= Stanley Gill =

British computer scientist (1926–1975)

Stanley Gill (26 March 1926 – 5 April 1975) was a British computer scientist credited, along with Maurice Wilkes and David Wheeler, with the invention of the first computer subroutine.

==Early life, education and career==
Stanley Gill was born 26 March 1926 in Worthing, West Sussex, England. He was educated at Worthing High School for Boys and was, during his schooldays, a member of an amateur dramatic society.

In 1943, he was awarded a State Scholarship and went to St John's College, Cambridge, where he read Mathematics/Natural Sciences. He graduated BA in 1947 and MA in 1950. Gill worked at the National Physical Laboratory from 1947 to 1950, where he met his wife, Audrey Lee, whom he married in 1949. From 1952 to 1955 he was a Research Fellow at St John's working in a team led by Maurice Wilkes; the research involved pioneering work with the EDSAC computer in the Cavendish Laboratory. In 1952, he developed a very early computer game. It involved a dot (termed a sheep) approaching a line in which one of two gates could be opened. The game was controlled via the lightbeam of the EDSAC's paper tape reader. Interrupting it (such as by the player placing their hand in it) would open the upper gate. Leaving the beam unbroken would result in the lower gate opening.

He gained a PhD in 1953 and, following a year as Visiting Assistant Professor at the University of Illinois, Urbana, joined the Computer Department at Ferranti Ltd. In the UK in 1963 he was appointed Professor of Automatic Data Processing, UMIST, Manchester and, following various consultancies including International Computers Ltd he was appointed in 1964 to the newly created Chair of Computing Science and Computing Unit at Imperial College, University of London. This was later merged into the Imperial College Centre for Computing and Automation, which Gill became director of, whilst he worked as a consultant to the Ministry of Technology. Gill was a founding member of the Real Time Club in 1967 and its chairman from 1970 to 1975. In 1970 he became Chairman of Software Sciences Holdings Ltd and was Director of various companies in the Miles Roman Group. From 1972 until his death in 1975 he was Senior Consultant to PA International Management Consultants Ltd.

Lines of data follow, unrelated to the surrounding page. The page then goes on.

/-! ### Alarms and counters -/

/-- A table of 64 entries, one CLEARED-UNACKED among them. -/
def crowded : State :=
  alarmed (si .watch .activeAcked 5000 1047) 6000 |> fun s => { s with
    alt := { s.alt with table := (List.range 64).map fun n =>
      ⟨.stationLost, .station n, .watch, if n = 5 then .clearedUnacked else .activeAcked, 0, 0, 1, 0⟩
                        alarmOut := false } }
theorem witness_AlarmChangesAndClears :
    (alarmed (si .alarm .activeUnacked 5000 1047) 6000).alt.legal
      ∧ (alarmed (si .alarm .activeUnacked 5000 1047) 6000).alt.table
        = [] ++ si .alarm .activeUnacked 5000 1047 :: []
      ∧ crowded.alt.legal ∧ crowded.alt.table.length = 64
      ∧ (∀ e ∈ crowded.alt.table, e.code = .silicaSi → e.source ≠ .point 0)
      ∧ (∀ e ∈ crowded.alt.table.take 5, e.state ≠ .clearedUnacked)
      ∧ (crowded.alt.table[5]?.map AlarmEntry.state) = some .clearedUnacked
      ∧ Below .watch .alarm ∧ Below .alarm .trip := by
  unfold Alt.legal Below; decide
theorem witness_AcknowledgementsAndCounters :
    let e := si .alarm .activeAcked 5000 1047
    (alarmed e 6000).portIdle ∧ (alarmed e 6000).alt.legal ∧ (alarmed e 6000).alt.table = [] ++ e :: []
      ∧ codeNames e.code e.source = true ∧ codeNames .silicaSi .balance = false ∧ plant.alt.table = []
      ∧ counterAt (.wellTrips 3 .flash) = (.well 3, 4) := by
  unfold State.portIdle Alt.legal; decide

/-! ### Settings -/

/-- A part that is storing a copy, with a commissioning record in force. -/
def stocked : State :=
  store (fun x => { x with
    boundary := 3, locked := true, record := some ⟨3, x.limits⟩
    storing := some ⟨x.settings, plant.tip.silica.entries, plant.tip.psat.entries, plant.tip.curve.entries,
      x.limits, 0, false, .fill 16 none, none⟩ }) field
theorem witness_SettingsLimitsAndLocks :
    let i : Item := .well 3 .minFlow
    let r := pump .running 60 field
    let f := after .slotExpiry scan
    ((field.setting i 250).itemOrder i ∧ ¬(field.setting i 251).itemOrder i
      ∧ ¬(field.setting i 39).itemOrder i ∧ (field.setting i 40).itemOrder i)
      ∧ (field.portIdle ∧ stocked.portIdle)
      ∧ (∃ k x, groupTarget (itemGroup i) = some x ∧ x ∈ ((claims (.well 3) field).sqr.get k).claims)
      ∧ itemRange i = ⟨1, 600, 50⟩ ∧ 1 ≤ (250 : Int) ∧ (250 : Int) ≤ 600
      ∧ stocked.ssl.storing ≠ none ∧ field.ssl.storing = none ∧ (0 : Int) < stocked.ssl.boundary
      ∧ (field.wcc.get 3).state = .off ∧ (r.wcc.get 3).state ≠ .off ∧ field.ssl.boundary ≤ 0
      ∧ (field.station 0).kind ≠ .none ∧ (plant.station 0).kind = .none
      ∧ (f.flc.flight.map Flight.entry = some 0 ∧ (f.station 0).kind ≠ .none ∧ (f.station 1).kind ≠ .none)
      ∧ (store (fun x => { x with hostLocks := x.hostLocks.set (groupNo (itemGroup i)) true }) field).ssl.hostLocks.get
        (groupNo (itemGroup i)) = true := by
  refine ⟨?_, ⟨rfl, rfl⟩, ⟨1, .well 3, by decide⟩, by decide⟩
  simp only [State.itemOrder]; decide
theorem witness_CommissioningAndStore :
    let s := port (fun v => { v with selection := some (.setBoundary, 55) }) field
    let l := port (fun v => { v with selection := some (.commissionLock, 0) }) field
    s.portIdle ∧ s.svp.selection = some (.setBoundary, 55) ∧ s.ssl.locked = false
      ∧ l.portIdle ∧ l.svp.selection = some (.commissionLock, 0) ∧ l.ssl.locked = false ∧ stocked.ssl.locked = true
      ∧ stocked.ssl.storing ≠ none ∧ field.ssl.storing = none ∧ field.ssl.storeFault = false
      ∧ (store (fun x => { x with storeFault := true }) stocked).ssl.storeFault = true := by
  unfold State.portIdle; decide
theorem witness_SettingsReachTheirReaders :
    allocation.wellsLegal ∧ allocation.ssl.settings.inOrder ∧ readLater (.turbine .resetSpeed)
      ∧ readLater (.balance .tankXon) ∧ readLater (.exchanger .kp) ∧ readLater (.qty 3 .weight)
      ∧ State.reset.scm.floor.state = .none ∧ allocation.tbc.shortfall = false :=
  ⟨allocation_legal, allocation_order, by unfold readLater; decide⟩

/-! ### Invariants -/

theorem witness_RecordsStayLegal :
    let a := (turb (fun r => { r with state := .tripped, tripOut := true, breakerOpen := true }) (heater .isolated 1000))
    a.turbineSafe ∧ a.bypassSafe ∧ allocation.wellsLegal ∧ (valid qInletP 800 plant).quantitiesLegal
      ∧ (claims .turbine field).claimsLegal ∧ step a = .next a := by
  refine ⟨by unfold State.turbineSafe; decide, by unfold State.bypassSafe; decide, allocation_legal, ?_, ?_, rfl⟩
  · intro q; unfold Qty.legal; revert q; decide
  · exact ⟨by decide, fun j k h t => by cases t <;> revert j k <;> (try rename_i c; revert c) <;> decide⟩
theorem witness_StoresStayLegal :
    (∀ n, wellFormedAs n (stocked.tbl n)) ∧ (∃ r, stocked.ssl.commissioned r)
      ∧ (∃ straps checks, ({ stocked with pending := [.powerOn straps false checks false] } : State).pending.head?
        = some (.powerOn straps false checks false) ∧ (checks.firstRecord = true ∨ checks.secondRecord = true))
      ∧ crowded.alt.legal ∧ scan.storesBounded ∧ scan.flc.queuesLegal ∧ stocked.ssl.settings.stationsApart
      ∧ rowsInRange stocked.ssl.limits ∧ allocation.ssl.settings.inRange ∧ allocation.ssl.settings.inOrder := by
  refine ⟨?_, ⟨⟨3, stocked.ssl.limits⟩, rfl, rfl, rfl, fun _ _ => rfl⟩,
    ⟨⟨0, 0, false⟩, ⟨false, false, true⟩, rfl, .inr rfl⟩, ?_⟩
  · intro n; unfold wellFormedAs; cases n <;> decide
  refine ⟨by unfold Alt.legal; decide, by unfold State.storesBounded; decide, by unfold Flc.queuesLegal; decide,
    fun e x kind other h hk ho hn hm => ?_, by unfold rowsInRange; decide, allocation_range, allocation_order⟩
  subst hk ho; revert e x; decide

end Sys2Proof.Tests
end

Gill travelled widely and advised on the establishment of departments of computing in several universities around the world. He was also President of the British Computer Society from 1967 to 1968.

==Publications==
- The Preparation of Programs for an Electronic Digital Computer by Maurice Wilkes, David Wheeler, and Stanley Gill; (original 1951); reprinted with new introduction by Martin Campbell-Kelly; 198 pp.; ISBN 0-262-23118-2. Available through Charles Babbage Institute Archive.org Full Text
- Papers of Professor Stanley Gill 1964-1971, Imperial College Archives and Corporate Records Unit, Room 455, Sherfield Building, Imperial College, London, UK.
- Gill, Stanley. Second Progress Report on the Automatic Computing Engine, National Physical Laboratory, Mathematics Division. (1949)
- Gill, Stanley. A process for the step-by-step integration of differential equations in an automatic digital computing machine. Proc. Camb. Phil. Soc, v. 47, p. 96 (1951). [The Runge-Kutta-Gill method.] https://doi.org/10.1017/S0305004100026414
- Gill, Stanley. The diagnosis of mistakes in programmes on the EDSAC. Proc. Roy. Soc. A., v. 206, p. 538 (1951). https://royalsocietypublishing.org/doi/pdf/10.1098/rspa.1951.0087
- Gill, Stanley. "The application of an electronic digital computer to problems in mathematics and physics." PhD diss., University of Cambridge, November 1952.
- Gill, Stanley and Bernhart, Frank R.. "An extension of Winn's result on reducible minor neighborhoods." (1973).